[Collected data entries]
-- ==== Sys2Proof/Decode.lean ====
section
/-! DEFINITION. Reading commands. No row of the opcode table has bits, so no word spells a command; a host's request is spelled by the
kind byte and payload of its frame (R171), read and written here. -/

namespace Sys2Proof

/-- The command a word of the opcode table spells: the table gives no row any bits, so none. -/
def decodeTableWord (_nbits _w : Nat) : Option Instr := none

open Sys2Proof.Machine (wordBytes bytesWord)

/-- What the Link Unit reads in a frame whose check is good (R149): no request kind, a payload of a wrong length, or a request. -/
inductive Reading where
  | badKind
  | badLength
  | request (i : Instr)
  deriving DecidableEq, Repr

/-- The pairs of a SET_SETPOINTS payload: zone and setpoint, three bytes each (R171); none for an incomplete pair. -/
def readPairs : List Byte → Option (List (Byte × Word16))
  | [] => some []
  | z :: hi :: lo :: rest => (readPairs rest).map ((z, bytesWord hi lo) :: ·)
  | _ => none

/-- A list of pairs as payload bytes (R171). -/
def pairPayload (pairs : List (Byte × Word16)) : List Byte := pairs.flatMap fun p => p.1 :: wordBytes p.2

/-- A payload of no byte. -/
def readNone (i : Instr) : List Byte → Reading
  | [] => .request i
  | _ => .badLength

/-- A payload of one byte. -/
def readOne (f : Byte → Instr) : List Byte → Reading
  | [a] => .request (f a)
  | _ => .badLength

/-- A payload of two bytes. -/
def readTwo (f : Byte → Byte → Instr) : List Byte → Reading
  | [a, b] => .request (f a b)
  | _ => .badLength

/-- A payload of one 16-bit word. -/
def readWord (f : Word16 → Instr) : List Byte → Reading
  | [hi, lo] => .request (f (bytesWord hi lo))
  | _ => .badLength

/-- GRANT: watts and lifetime. -/
def readGrant : List Byte → Reading
  | [hi, lo, l] => .request (.grant (bytesWord hi lo) l)
  | _ => .badLength

/-- MAP_POINT: six bytes. -/
def readMapPoint : List Byte → Reading
  | [p, e, s, k, c, f] => .request (.mapPoint p e s k c f)
  | _ => .badLength

/-- OVERRIDE: channel, action, value. -/
def readOverride : List Byte → Reading
  | [c, a, hi, lo] => .request (.override c a (bytesWord hi lo))
  | _ => .badLength

/-- PASS: slot, operation, item, value. -/
def readPass : List Byte → Reading
  | [s, o, i, hi, lo] => .request (.pass s o i (bytesWord hi lo))
  | _ => .badLength

/-- SET_PARAM: number and value. -/
def readSetParam : List Byte → Reading
  | [nh, nl, vh, vl] => .request (.setParam (bytesWord nh nl) (bytesWord vh vl))
  | _ => .badLength

/-- SET_SETPOINTS: one to twelve pairs. -/
def readSetSetpoints (payload : List Byte) : Reading :=
  match readPairs payload with
  | some pairs => if 1 ≤ pairs.length ∧ pairs.length ≤ 12 then .request (.setSetpoints pairs) else .badLength
  | none => .badLength

/-- The request a frame's kind byte and payload spell (R171). -/
def decodeRequest (kind : Byte) (payload : List Byte) : Reading :=
  match kind.toNat with
  | 0x01 => readNone .identify payload
  | 0x02 => readNone .status payload
  | 0x03 => readWord .setReports payload
  | 0x04 => readWord .clearEvents payload
  | 0x10 => readSetSetpoints payload
  | 0x11 => readTwo .setZoneEnable payload
  | 0x12 => readTwo .readZones payload
  | 0x18 => readOne .readHandlers payload
  | 0x20 => readGrant payload
  | 0x21 => readNone .readAllotment payload
  | 0x28 => readOne .airHold payload
  | 0x29 => readOne .renewNow payload
  | 0x2A => readNone .readRenewals payload
  | 0x30 => readOne .trim payload
  | 0x31 => readMapPoint payload
  | 0x32 => readTwo .readPoints payload
  | 0x38 => readOverride payload
  | 0x39 => readTwo .readOutputs payload
  | 0x40 => readPass payload
  | 0x41 => readNone .passResult payload
  | 0x42 => readOne .lineEnable payload
  | 0x43 => readNone .readModules payload
  | 0x48 => readNone .standby payload
  | 0x49 => readNone .resume payload
  | 0x4A => readNone .park payload
  | 0x4B => readOne .cadence payload
  | 0x4C => readNone .restart payload
  | 0x50 => readWord .getParam payload
  | 0x51 => readSetParam payload
  | 0x52 => readNone .saveProfile payload
  | _ => .badKind

/-- The kind byte and payload of a request's frame (R171); a command that is no request has none. -/
def encodeRequest : Instr → Option (Byte × List Byte)
  | .identify => some (0x01, [])
  | .status => some (0x02, [])
  | .setReports m => some (0x03, wordBytes m)
  | .clearEvents m => some (0x04, wordBytes m)
  | .setSetpoints pairs => some (0x10, pairPayload pairs)
  | .setZoneEnable z e => some (0x11, [z, e])
  | .readZones f c => some (0x12, [f, c])
  | .readHandlers x => some (0x18, [x])
  | .grant w l => some (0x20, wordBytes w ++ [l])
  | .readAllotment => some (0x21, [])
  | .airHold v => some (0x28, [v])
  | .renewNow h => some (0x29, [h])
  | .readRenewals => some (0x2A, [])
  | .trim b => some (0x30, [b])
  | .mapPoint p e s k c f => some (0x31, [p, e, s, k, c, f])
  | .readPoints f c => some (0x32, [f, c])
  | .override c a v => some (0x38, [c, a] ++ wordBytes v)
  | .readOutputs f c => some (0x39, [f, c])
  | .pass s o i v => some (0x40, [s, o, i] ++ wordBytes v)
  | .passResult => some (0x41, [])
  | .lineEnable v => some (0x42, [v])
  | .readModules => some (0x43, [])
  | .standby => some (0x48, [])
  | .resume => some (0x49, [])
  | .park => some (0x4A, [])
  | .cadence v => some (0x4B, [v])
  | .restart => some (0x4C, [])
  | .getParam n => some (0x50, wordBytes n)
  | .setParam n v => some (0x51, wordBytes n ++ wordBytes v)
  | .saveProfile => some (0x52, [])
  | .hardReset _ | .profileLoadComplete _ | .rxByte _ | .gapTimeout | .txFrameEnd | .parkEntry | .restartEffect
  | .savePageComplete _ | .savePollTimeout | .regulationTimerExpiry | .demandSetReceived | .requestSetReceived
  | .allotmentAtHs | .allotmentAtZr | .ouValueReceived | .accountTimerExpiry | .restTimerExpiry _ | .dwellTimerExpiry _
  | .lifetimeExpiry | .intervalExpiry _ | .renewalComplete _ | .doorInputChange _ _ | .doorDebounceExpiry _
  | .doorTimerExpiry _ | .wakeInputChange _ | .wakeDebounceExpiry | .scanGapExpiry | .supplyConversion _
  | .fullTrim _ _ | .shortTrim _ _ | .tapReading _ | .trimIntervalExpiry | .pointStale _ | .periodEnd _ | .compareReached _
  | .moduleAnswerReceived _ | .moduleResponseTimeout | .moduleAnswerGap | .probeTimerExpiry _ | .readTimerExpiry _
  | .moduleRequestSent => none

end Sys2Proof
end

> **TASK TO COMPLETE**:
Write out exactly the lines that fall from the line with "0x38 => readOverride payload" to the line with "readNone .resume payload" in the records above, keeping both ends.

> **YOUR SOLUTION**:
  | 0x38 => readOverride payload
  | 0x39 => readTwo .readOutputs payload
  | 0x40 => readPass payload
  | 0x41 => readNone .passResult payload
  | 0x42 => readOne .lineEnable payload
  | 0x43 => readNone .readModules payload
  | 0x48 => readNone .standby payload
  | 0x49 => readNone .resume payload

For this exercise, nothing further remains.